PROVIDED INFORMATION section start

-- ==== Sys2Proof/Laws/HostPort.lean ====
section
/-! SUPPORT. Where an address leads (20_memory.md R61, R64), and the bits of a limb write
(20_memory.md R65), said once. -/

namespace Sys2Proof.Machine

theorem locateOffset_id (limbs : Nat) : locateOffset limbs 0x00 = .id := rfl
theorem locateOffset_cap (limbs : Nat) : locateOffset limbs 0x04 = .cap := rfl
theorem locateOffset_ctrl (limbs : Nat) : locateOffset limbs 0x08 = .ctrl := rfl
theorem locateOffset_status (limbs : Nat) : locateOffset limbs 0x0C = .status := rfl
theorem locateOffset_ie (limbs : Nat) : locateOffset limbs 0x10 = .ie := rfl
theorem locateOffset_errcode (limbs : Nat) : locateOffset limbs 0x14 = .errcode := rfl
theorem locateOffset_errcmd (limbs : Nat) : locateOffset limbs 0x18 = .errcmd := rfl
theorem locateOffset_cmd (limbs : Nat) : locateOffset limbs 0x1C = .cmd := rfl
theorem locateOffset_mrk (limbs : Nat) : locateOffset limbs 0x20 = .mrk := rfl
theorem locateOffset_pbits (limbs : Nat) : locateOffset limbs 0x24 = .pbits := rfl
theorem locateOffset_sign (limbs : Nat) : locateOffset limbs 0x28 = .sign := rfl

/-- The reserved offsets between `SIGN` and the operand window. -/
theorem locateOffset_gap (limbs : Nat) {off : Nat} (h : 0x2C ≤ off) (h' : off < 0x10000) :
    locateOffset limbs off = .reserved := by
  unfold locateOffset
  simp only [show off ≠ 0x00 by omega, show off ≠ 0x04 by omega, show off ≠ 0x08 by omega,
    show off ≠ 0x0C by omega, show off ≠ 0x10 by omega, show off ≠ 0x14 by omega,
    show off ≠ 0x18 by omega, show off ≠ 0x1C by omega, show off ≠ 0x20 by omega,
    show off ≠ 0x24 by omega, show off ≠ 0x28 by omega, h', if_false, if_true]

/-- The operand window: limb `i` of register `r`, or reserved beyond the last limb. -/
theorem locateOffset_window (limbs : Nat) (r : Reg) {off i : Nat} (hi : i < 1024)
    (h : off = 0x10000 + 0x1000 * r.val + 4 * i) :
    locateOffset limbs off = if i < limbs then .limb r i else .reserved := by
  have hr := r.isLt
  have hlimb : off % 0x1000 / 4 = i := by omega
  have hreg : Fin.ofNat 16 ((off - 0x10000) / 0x1000) = r := by
    apply Fin.ext
    simp only [Fin.ofNat]
    omega
  unfold locateOffset
  rw [hlimb, hreg]
  simp only [show off ≠ 0x00 by omega, show off ≠ 0x04 by omega, show off ≠ 0x08 by omega,
    show off ≠ 0x0C by omega, show off ≠ 0x10 by omega, show off ≠ 0x14 by omega,
    show off ≠ 0x18 by omega, show off ≠ 0x1C by omega, show off ≠ 0x20 by omega,
    show off ≠ 0x24 by omega, show off ≠ 0x28 by omega, show ¬off < 0x10000 by omega, if_false]

/-- Every offset is a control register's, reserved between them and the window, or a limb's. -/
theorem offset_cases {off : Nat} (h4 : off % 4 = 0) (hlt : off < 0x20000) :
    (off = 0x00 ∨ off = 0x04 ∨ off = 0x08 ∨ off = 0x0C ∨ off = 0x10 ∨ off = 0x14 ∨ off = 0x18 ∨
        off = 0x1C ∨ off = 0x20 ∨ off = 0x24 ∨ off = 0x28) ∨
      (0x2C ≤ off ∧ off < 0x10000) ∨
        ∃ (r : Reg) (i : Nat), i < 1024 ∧ off = 0x10000 + 0x1000 * r.val + 4 * i := by
  by_cases h : off < 0x2C
  · left
    omega
  · by_cases h' : off < 0x10000
    · exact .inr (.inl ⟨by omega, h'⟩)
    · refine .inr (.inr ⟨⟨(off - 0x10000) / 0x1000, by omega⟩, off % 0x1000 / 4, by omega, ?_⟩)
      simp only
      omega

/-- The bits of a magnitude after a limb write: the limb's from the word, the others kept. -/
theorem testBit_setLimb (mag i : Nat) (d : Word) (k : Nat) :
    (setLimb mag i d).testBit k =
      if 32 * i ≤ k ∧ k < 32 * i + 32 then d.getLsbD (k - 32 * i) else mag.testBit k := by
  have split : setLimb mag i d =
      2 ^ (32 * i) * (2 ^ 32 * (mag / 2 ^ (32 * (i + 1))) + d.toNat) + mag % 2 ^ (32 * i) := by
    unfold setLimb
    rw [show 32 * (i + 1) = 32 * i + 32 by ring, pow_add]
    ring
  rw [split, Nat.testBit_two_pow_mul_add _ (Nat.mod_lt _ (by positivity)),
    Nat.testBit_two_pow_mul_add _ d.isLt, Nat.testBit_mod_two_pow, Nat.testBit_div_two_pow]
  by_cases h1 : k < 32 * i
  · simp [h1, show ¬32 * i ≤ k by omega]
  · by_cases h2 : k - 32 * i < 32
    · simp [h1, h2, show 32 * i ≤ k by omega, show k < 32 * i + 32 by omega, BitVec.getLsbD]
    · simp only [h1, h2, show ¬(32 * i ≤ k ∧ k < 32 * i + 32) by omega, if_false, decide_false]
      congr 1
      omega

/-- A limb write of a legal limb keeps the bound of the magnitude. -/
theorem setLimb_lt {mag i limbs : Nat} (d : Word) (h : mag < 2 ^ (32 * limbs)) (hi : i < limbs) :
    setLimb mag i d < 2 ^ (32 * limbs) := by
  apply Nat.lt_pow_two_of_testBit
  intro k hk
  rw [testBit_setLimb, if_neg (by omega)]
  exact Nat.testBit_lt_two_pow (lt_of_lt_of_le h (Nat.pow_le_pow_right (by norm_num) hk))

end Sys2Proof.Machine
end

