theorem happens_limbs {e : Event} {s t : State} (h : happens e s = .next t) :
    t.limbs = s.limbs := by
  cases e with
  | host a =>
    cases h
    exact hostAccess_limbs a s
  | engine => exact engineTurn_limbs h
  | source w =>
    cases h
    rfl
  | reset p =>
    cases h
    exact hardReset_limbs p s

theorem step_limbs {s t : State} (h : step s = .next t) : t.limbs = s.limbs := by
  obtain ⟨-, ⟨-, hturn⟩ | ⟨e, rest, -, hhappens⟩⟩ := step_cases h
  · exact engineTurn_limbs hturn
  · exact happens_limbs (s := { s with script := rest }) hhappens

/-- Settles O27: every event answers with the width it found, and the width is what the step
tests. -/
theorem everyStepAnswers : Obligations.EveryStepAnswers := by
  refine fun s => ⟨fun hlo hhi => ?_, fun hout => ?_⟩
  · obtain ⟨t, ht⟩ := step_total (s := s) (decide_eq_true ⟨hlo, hhi⟩)
    exact ⟨t, ht, step_limbs ht⟩
  · refine if_neg fun hw => ?_
    have := State.legalWidth_limbs hw
    omega

/-! The writers of the result flags, and the consumers of words. -/

/-- A step that is neither a reset nor a delivery, in terms of whose turn it is: the host's turn
leaves the results alone, and the engine's turn is a command's where it does not. -/
theorem step_results {s t : State} (h : step s = .next t) :
    (∃ w rest, s.script = .source w :: rest ∧ t = { s with rng := s.rng ++ [w], script := rest }) ∨
      (∃ p rest, s.script = .reset p :: rest) ∨
      (∃ d rest, s.script = .host (.write 2#15 d) :: rest ∧ d.getLsbD 0 = true) ∨
      s.SameResults t ∨
      ((s.script = [] ∨ ∃ rest, s.script = .engine :: rest) ∧ s.busy = true ∧
        ∃ i script, decode s.cmdreg = .ok i ∧ exec i { s with script := script } = .next t) := by
  have engine {script : List Event} (hturn : engineTurn { s with script := script } = .next t) :
      s.SameResults t ∨ (s.busy = true ∧
        ∃ i script, decode s.cmdreg = .ok i ∧ exec i { s with script := script } = .next t) := by
    obtain ⟨-, rfl⟩ | ⟨hb, i, hdec, hexec⟩ | ⟨-, -, rfl⟩ := engineTurn_cases hturn
    · exact .inl ⟨rfl, rfl, rfl, rfl, rfl⟩
    · exact .inr ⟨hb, i, script, hdec, hexec⟩
    · exact .inl ⟨rfl, rfl, rfl, rfl, rfl⟩
  obtain ⟨-, ⟨hscript, hturn⟩ | ⟨e, rest, hscript, hhappens⟩⟩ := step_cases h
  · obtain hsame | hexec := engine (script := s.script) hturn
    · exact .inr (.inr (.inr (.inl hsame)))
    · exact .inr (.inr (.inr (.inr ⟨.inl hscript, hexec⟩)))
  · cases e with
    | host a =>
      cases hhappens
      by_cases ha : HostAccess.SoftReset a
      · obtain ⟨d, rfl, hd⟩ := ha
        exact .inr (.inr (.inl ⟨d, rest, hscript, hd⟩))
      · exact .inr (.inr (.inr (.inl (hostAccess_sameResults ha { s with script := rest }))))
    | engine =>
      obtain hsame | hexec := engine hhappens
      · exact .inr (.inr (.inr (.inl hsame)))
      · exact .inr (.inr (.inr (.inr ⟨.inr ⟨rest, hscript⟩, hexec⟩)))
    | source w =>
      cases hhappens
      exact .inl ⟨w, rest, hscript, rfl⟩
    | reset p => exact .inr (.inl ⟨p, rest, hscript⟩)

/-- A command that changes the queue draws. -/
theorem draws_of_rng_ne {i : Instr} {s t : State} (h : exec i s = .next t) (hne : t.rng ≠ s.rng) :
    i.draws = true := by
  obtain ⟨-, -, hdraw, -⟩ := commandsKeepEverythingElse i s t h
  rw [← Bool.not_eq_false]
  exact fun hno => hne (hdraw hno).2

/-- A command that changes the queue takes words from its front, as many as its bound says. -/
theorem exec_takes_words {i : Instr} {s t : State} (h : exec i s = .next t)
    (hne : t.rng ≠ s.rng) :
    t.rng <:+ s.rng ∧ drawBound i s = s.rng.length - t.rng.length := by
  have hdraws := draws_of_rng_ne h hne
  cases i with
  | mrtest ra =>
    cases htest : millerRabin (s.val ra) s.mrk.toNat s.rng with
    | none =>
      rw [exec_mrtest_of_starved htest] at h
      cases h
      exact absurd rfl hne
    | some drawn =>
      rw [exec_mrtest_of_verdict htest] at h
      cases h
      refine ⟨millerRabin_suffix htest, ?_⟩
      rw [drawBound, State.testDraw, htest]
      rfl
  | genprime rd =>
    by_cases hin : genprimeDomain s.pbits.toNat s.width = true
    · cases hfound : genPrime s.pbits.toNat s.mrk.toNat s.rng with
      | none =>
        rw [exec_genprime_of_starved hin hfound] at h
        cases h
        exact absurd rfl hne
      | some drawn =>
        rw [exec_genprime_of_found hin hfound] at h
        cases h
        refine ⟨genPrime_suffix hfound, ?_⟩
        rw [drawBound, if_pos hin, State.primeDraw, hfound]
        rfl
    · rw [exec_genprime_of_not_domain hin] at h
      cases h
      exact absurd rfl hne
  | _ => cases hdraws

/-- A command that changes the queue needs words while it is in flight (log 17). -/
theorem needsWords_of_rng_ne {i : Instr} {s t : State} (h : exec i s = .next t)
    (hne : t.rng ≠ s.rng) : needsWords i s = true := by
  obtain ⟨hsuffix, hbound⟩ := exec_takes_words h hne
  have hlt : t.rng.length < s.rng.length :=
    lt_of_le_of_ne hsuffix.length_le fun heq => hne (hsuffix.eq_of_length heq)
  simp [needsWords, hbound, hlt]

theorem needsWords_script (i : Instr) (s : State) (script : List Event) :
    needsWords i { s with script := script } = needsWords i s := by
  cases i <;> rfl

/-- Settles O30: past a delivery and the resets, only a command that draws changes the queue. -/
theorem onlyDrawingCommandsConsumeWords : Obligations.OnlyDrawingCommandsConsumeWords := by
  intro s t h hne
  obtain ⟨w, rest, hscript, -⟩ | hreset | hsoft | ⟨-, hrng, -⟩ |
    ⟨hturn, hb, i, script, hdec, hexec⟩ := step_results h
  · exact .inl ⟨w, rest, hscript⟩
  · exact .inr (.inl hreset)
  · exact .inr (.inr (.inl hsoft))
  · exact absurd hrng hne
  · refine .inr (.inr (.inr ⟨hturn, hb, ⟨i, hdec, draws_of_rng_ne hexec hne⟩, ?_⟩))
    have hneeds := needsWords_of_rng_ne hexec hne
    rw [needsWords_script] at hneeds
    simp [State.rngReq, hb, hdec, hneeds]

PROVIDED INFORMATION section end

Through the line that holds "rw [hlimb, hreg]", repeat the material above exactly, starting at its first line.

* OUTPUT BELOW:
-- ==== Sys2Proof/Laws/HostPort.lean ====
section
/-! SUPPORT. Where an address leads (20_memory.md R61, R64), and the bits of a limb write
(20_memory.md R65), said once. -/

namespace Sys2Proof.Machine

theorem locateOffset_id (limbs : Nat) : locateOffset limbs 0x00 = .id := rfl
theorem locateOffset_cap (limbs : Nat) : locateOffset limbs 0x04 = .cap := rfl
theorem locateOffset_ctrl (limbs : Nat) : locateOffset limbs 0x08 = .ctrl := rfl
theorem locateOffset_status (limbs : Nat) : locateOffset limbs 0x0C = .status := rfl
theorem locateOffset_ie (limbs : Nat) : locateOffset limbs 0x10 = .ie := rfl
theorem locateOffset_errcode (limbs : Nat) : locateOffset limbs 0x14 = .errcode := rfl
theorem locateOffset_errcmd (limbs : Nat) : locateOffset limbs 0x18 = .errcmd := rfl
theorem locateOffset_cmd (limbs : Nat) : locateOffset limbs 0x1C = .cmd := rfl
theorem locateOffset_mrk (limbs : Nat) : locateOffset limbs 0x20 = .mrk := rfl
theorem locateOffset_pbits (limbs : Nat) : locateOffset limbs 0x24 = .pbits := rfl
theorem locateOffset_sign (limbs : Nat) : locateOffset limbs 0x28 = .sign := rfl

/-- The reserved offsets between `SIGN` and the operand window. -/
theorem locateOffset_gap (limbs : Nat) {off : Nat} (h : 0x2C ≤ off) (h' : off < 0x10000) :
    locateOffset limbs off = .reserved := by
  unfold locateOffset
  simp only [show off ≠ 0x00 by omega, show off ≠ 0x04 by omega, show off ≠ 0x08 by omega,
    show off ≠ 0x0C by omega, show off ≠ 0x10 by omega, show off ≠ 0x14 by omega,
    show off ≠ 0x18 by omega, show off ≠ 0x1C by omega, show off ≠ 0x20 by omega,
    show off ≠ 0x24 by omega, show off ≠ 0x28 by omega, h', if_false, if_true]

/-- The operand window: limb `i` of register `r`, or reserved beyond the last limb. -/
theorem locateOffset_window (limbs : Nat) (r : Reg) {off i : Nat} (hi : i < 1024)
    (h : off = 0x10000 + 0x1000 * r.val + 4 * i) :
    locateOffset limbs off = if i < limbs then .limb r i else .reserved := by
  have hr := r.isLt
  have hlimb : off % 0x1000 / 4 = i := by omega
  have hreg : Fin.ofNat 16 ((off - 0x10000) / 0x1000) = r := by
    apply Fin.ext
    simp only [Fin.ofNat]
    omega
  unfold locateOffset
  rw [hlimb, hreg]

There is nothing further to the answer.